Could you restate every record below word for word?

Saved entries
________________________
/-- Read the table entry at an intermediate address (R178 step 2, R179). -/
def readEntry (x : Ctx) (va : Word) (acc : Access) (level ia : Nat) : Exec Word := do
  match x.extent ia with
  | none => transFault x 0x28 (BitVec.ofNat 64 ia) va.toNat
  | some e =>
    if !e.r then transFault x 0x29 (BitVec.ofNat 64 ia) va.toNat
    else if isDevice e.pa then transFault x 0x2B va va.toNat
    else
      let s ← get
      if !ownerOk x (s.core x.g).eid .load (s.ownerOf e.pa) then raise 0x51 (BitVec.ofNat 64 (e.pa / 4096 * 4096))
      else
        match ← readLine x (e.pa / 64) e.uc .none with
        | .inr _ => transFault x 0x2A va va.toNat
        | .inl d =>
          if d.poison then transFault x 0x42 va va.toNat
          else
            let w : Word := BitVec.ofNat 64 (lineBytes d (e.pa % 64) 8)
            if entryOk level w then pure w else transFault x (absentCode acc) va va.toNat

/-- Walk from a level's table down to the leaf. -/
def walkFrom (x : Ctx) (va : Word) (acc : Access) : Nat → Nat → Perm → Exec Leaf
  | 0, _, _ => transFault x (absentCode acc) va va.toNat
  | level + 1, table, p => do
    let w ← readEntry x va acc (level + 1) (table + 8 * (va.toNat / 2 ^ (12 + 9 * level) % 512))
    let q : Perm := ⟨p.w && bit w 1, p.u && bit w 2, p.x && bit w 3⟩
    let addr := fld w 12 36 * 4096
    if level == 0 || bit w 6 then
      pure ⟨addr, 12 + 9 * level, q, bit w 8, bit w 4, bit w 5⟩
    else do
      modify fun s => s.modCore x.g fun c => c.walkFill ⟨level, walkTag va.toNat level, addr, q.w, q.u, q.x⟩
      walkFrom x va acc level addr q

/-- The deepest walk-cache entry of an address (R181), else the root. -/
def walkStart (x : Ctx) (c : Core) (va : Nat) (usable : Bool) : Nat × Nat × Perm :=
  let root : Nat × Nat × Perm := (4, fld (x.reg 0x70) 12 36 * 4096, ⟨true, true, true⟩)
  if usable then
    match [1, 2, 3].findSome? fun l => (c.wcache.find? fun e => e.2.level == l && e.2.vtag == walkTag va l) with
    | some e => (e.2.level, e.2.table, ⟨e.2.w, e.2.u, e.2.x⟩)
    | none => root
  else root

/-- No window on a translation register or TID is open, so that the translation entries of the core may be used (R185). -/
def Core.settled (c : Core) : Bool := c.win.all fun w => !(decide (0x40 ≤ w.reg ∧ w.reg ≤ 0x72) || w.reg == srTid)

/-- What the checks after the walk or hit see (R178 steps 3 to 7). -/
def checkLeaf (x : Ctx) (acc : Access) (va : Word) (ia : Nat) (p : Perm) (a d : Bool) (uc : Bool) (e : Option Ext) :
    Exec Tr := do
  if !x.permits acc p then transFault x (absentCode acc + 3) va va.toNat
  else if !a then transFault x 0x26 va va.toNat
  else if !d && (acc == .store || acc == .atomic) then transFault x 0x27 va va.toNat
  else
    match e with
    | none => transFault x 0x28 (BitVec.ofNat 64 ia) va.toNat
    | some e =>
      if !extPermits acc e.r e.w e.x then transFault x 0x29 (BitVec.ofNat 64 ia) va.toNat
      else if acc == .fetch && isDevice e.pa then raise 0x08 va
      else pure ⟨e.pa, uc || e.uc || isDevice e.pa⟩

/-- Stage 1 of an access at U or S: the leaf, by a walk, which fills the translation arrays. -/
def walk (x : Ctx) (acc : Access) (va : Word) : Exec Leaf := do
  let c := (← get).core x.g
  let (lv, table, p) := walkStart x c va.toNat c.settled
  walkFrom x va acc lv table p

/-- Fill the translation arrays from a walk that completed with no exception (R184). -/
def fillFrom (x : Ctx) (acc : Access) (va : Word) (l : Leaf) (e : Ext) : Exec Unit := do
  let s ← get
  let c := s.core x.g
  if c.settled then
    let off := va.toNat % 2 ^ l.bits
    let ia := l.base + off
    let bits := if x.inOneExtent e.n ia l.bits then l.bits else 12
    let ent : TlbEntry := ⟨va.toNat / 2 ^ bits, bits, (e.pa + 2 ^ 52 - va.toNat % 2 ^ bits) % 2 ^ 52,
      ia / 2 ^ bits * 2 ^ bits, l.perm.u, l.perm.w,
      l.perm.x, e.r, e.w, e.x, l.uc || e.uc, l.d, s.ownerOf e.pa⟩
    set (s.setCore x.g (c.tlbFill (acc == .fetch) va.toNat ent))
________________________
ANSWER FOR THE TASK>
/-- Read the table entry at an intermediate address (R178 step 2, R179). -/
def readEntry (x : Ctx) (va : Word) (acc : Access) (level ia : Nat) : Exec Word := do
  match x.extent ia with
  | none => transFault x 0x28 (BitVec.ofNat 64 ia) va.toNat
  | some e =>
    if !e.r then transFault x 0x29 (BitVec.ofNat 64 ia) va.toNat
    else if isDevice e.pa then transFault x 0x2B va va.toNat
    else
      let s ← get
      if !ownerOk x (s.core x.g).eid .load (s.ownerOf e.pa) then raise 0x51 (BitVec.ofNat 64 (e.pa / 4096 * 4096))
      else
        match ← readLine x (e.pa / 64) e.uc .none with
        | .inr _ => transFault x 0x2A va va.toNat
        | .inl d =>
          if d.poison then transFault x 0x42 va va.toNat
          else
            let w : Word := BitVec.ofNat 64 (lineBytes d (e.pa % 64) 8)
            if entryOk level w then pure w else transFault x (absentCode acc) va va.toNat

/-- Walk from a level's table down to the leaf. -/
def walkFrom (x : Ctx) (va : Word) (acc : Access) : Nat → Nat → Perm → Exec Leaf
  | 0, _, _ => transFault x (absentCode acc) va va.toNat
  | level + 1, table, p => do
    let w ← readEntry x va acc (level + 1) (table + 8 * (va.toNat / 2 ^ (12 + 9 * level) % 512))
    let q : Perm := ⟨p.w && bit w 1, p.u && bit w 2, p.x && bit w 3⟩
    let addr := fld w 12 36 * 4096
    if level == 0 || bit w 6 then
      pure ⟨addr, 12 + 9 * level, q, bit w 8, bit w 4, bit w 5⟩
    else do
      modify fun s => s.modCore x.g fun c => c.walkFill ⟨level, walkTag va.toNat level, addr, q.w, q.u, q.x⟩
      walkFrom x va acc level addr q

/-- The deepest walk-cache entry of an address (R181), else the root. -/
def walkStart (x : Ctx) (c : Core) (va : Nat) (usable : Bool) : Nat × Nat × Perm :=
  let root : Nat × Nat × Perm := (4, fld (x.reg 0x70) 12 36 * 4096, ⟨true, true, true⟩)
  if usable then
    match [1, 2, 3].findSome? fun l => (c.wcache.find? fun e => e.2.level == l && e.2.vtag == walkTag va l) with
    | some e => (e.2.level, e.2.table, ⟨e.2.w, e.2.u, e.2.x⟩)
    | none => root
  else root

/-- No window on a translation register or TID is open, so that the translation entries of the core may be used (R185). -/
def Core.settled (c : Core) : Bool := c.win.all fun w => !(decide (0x40 ≤ w.reg ∧ w.reg ≤ 0x72) || w.reg == srTid)

/-- What the checks after the walk or hit see (R178 steps 3 to 7). -/
def checkLeaf (x : Ctx) (acc : Access) (va : Word) (ia : Nat) (p : Perm) (a d : Bool) (uc : Bool) (e : Option Ext) :
    Exec Tr := do
  if !x.permits acc p then transFault x (absentCode acc + 3) va va.toNat
  else if !a then transFault x 0x26 va va.toNat
  else if !d && (acc == .store || acc == .atomic) then transFault x 0x27 va va.toNat
  else
    match e with
    | none => transFault x 0x28 (BitVec.ofNat 64 ia) va.toNat
    | some e =>
      if !extPermits acc e.r e.w e.x then transFault x 0x29 (BitVec.ofNat 64 ia) va.toNat
      else if acc == .fetch && isDevice e.pa then raise 0x08 va
      else pure ⟨e.pa, uc || e.uc || isDevice e.pa⟩

/-- Stage 1 of an access at U or S: the leaf, by a walk, which fills the translation arrays. -/
def walk (x : Ctx) (acc : Access) (va : Word) : Exec Leaf := do
  let c := (← get).core x.g
  let (lv, table, p) := walkStart x c va.toNat c.settled
  walkFrom x va acc lv table p

/-- Fill the translation arrays from a walk that completed with no exception (R184). -/
def fillFrom (x : Ctx) (acc : Access) (va : Word) (l : Leaf) (e : Ext) : Exec Unit := do
  let s ← get
  let c := s.core x.g
  if c.settled then
    let off := va.toNat % 2 ^ l.bits
    let ia := l.base + off
    let bits := if x.inOneExtent e.n ia l.bits then l.bits else 12
    let ent : TlbEntry := ⟨va.toNat / 2 ^ bits, bits, (e.pa + 2 ^ 52 - va.toNat % 2 ^ bits) % 2 ^ 52,
      ia / 2 ^ bits * 2 ^ bits, l.perm.u, l.perm.w,
      l.perm.x, e.r, e.w, e.x, l.uc || e.uc, l.d, s.ownerOf e.pa⟩
    set (s.setCore x.g (c.tlbFill (acc == .fetch) va.toNat ent))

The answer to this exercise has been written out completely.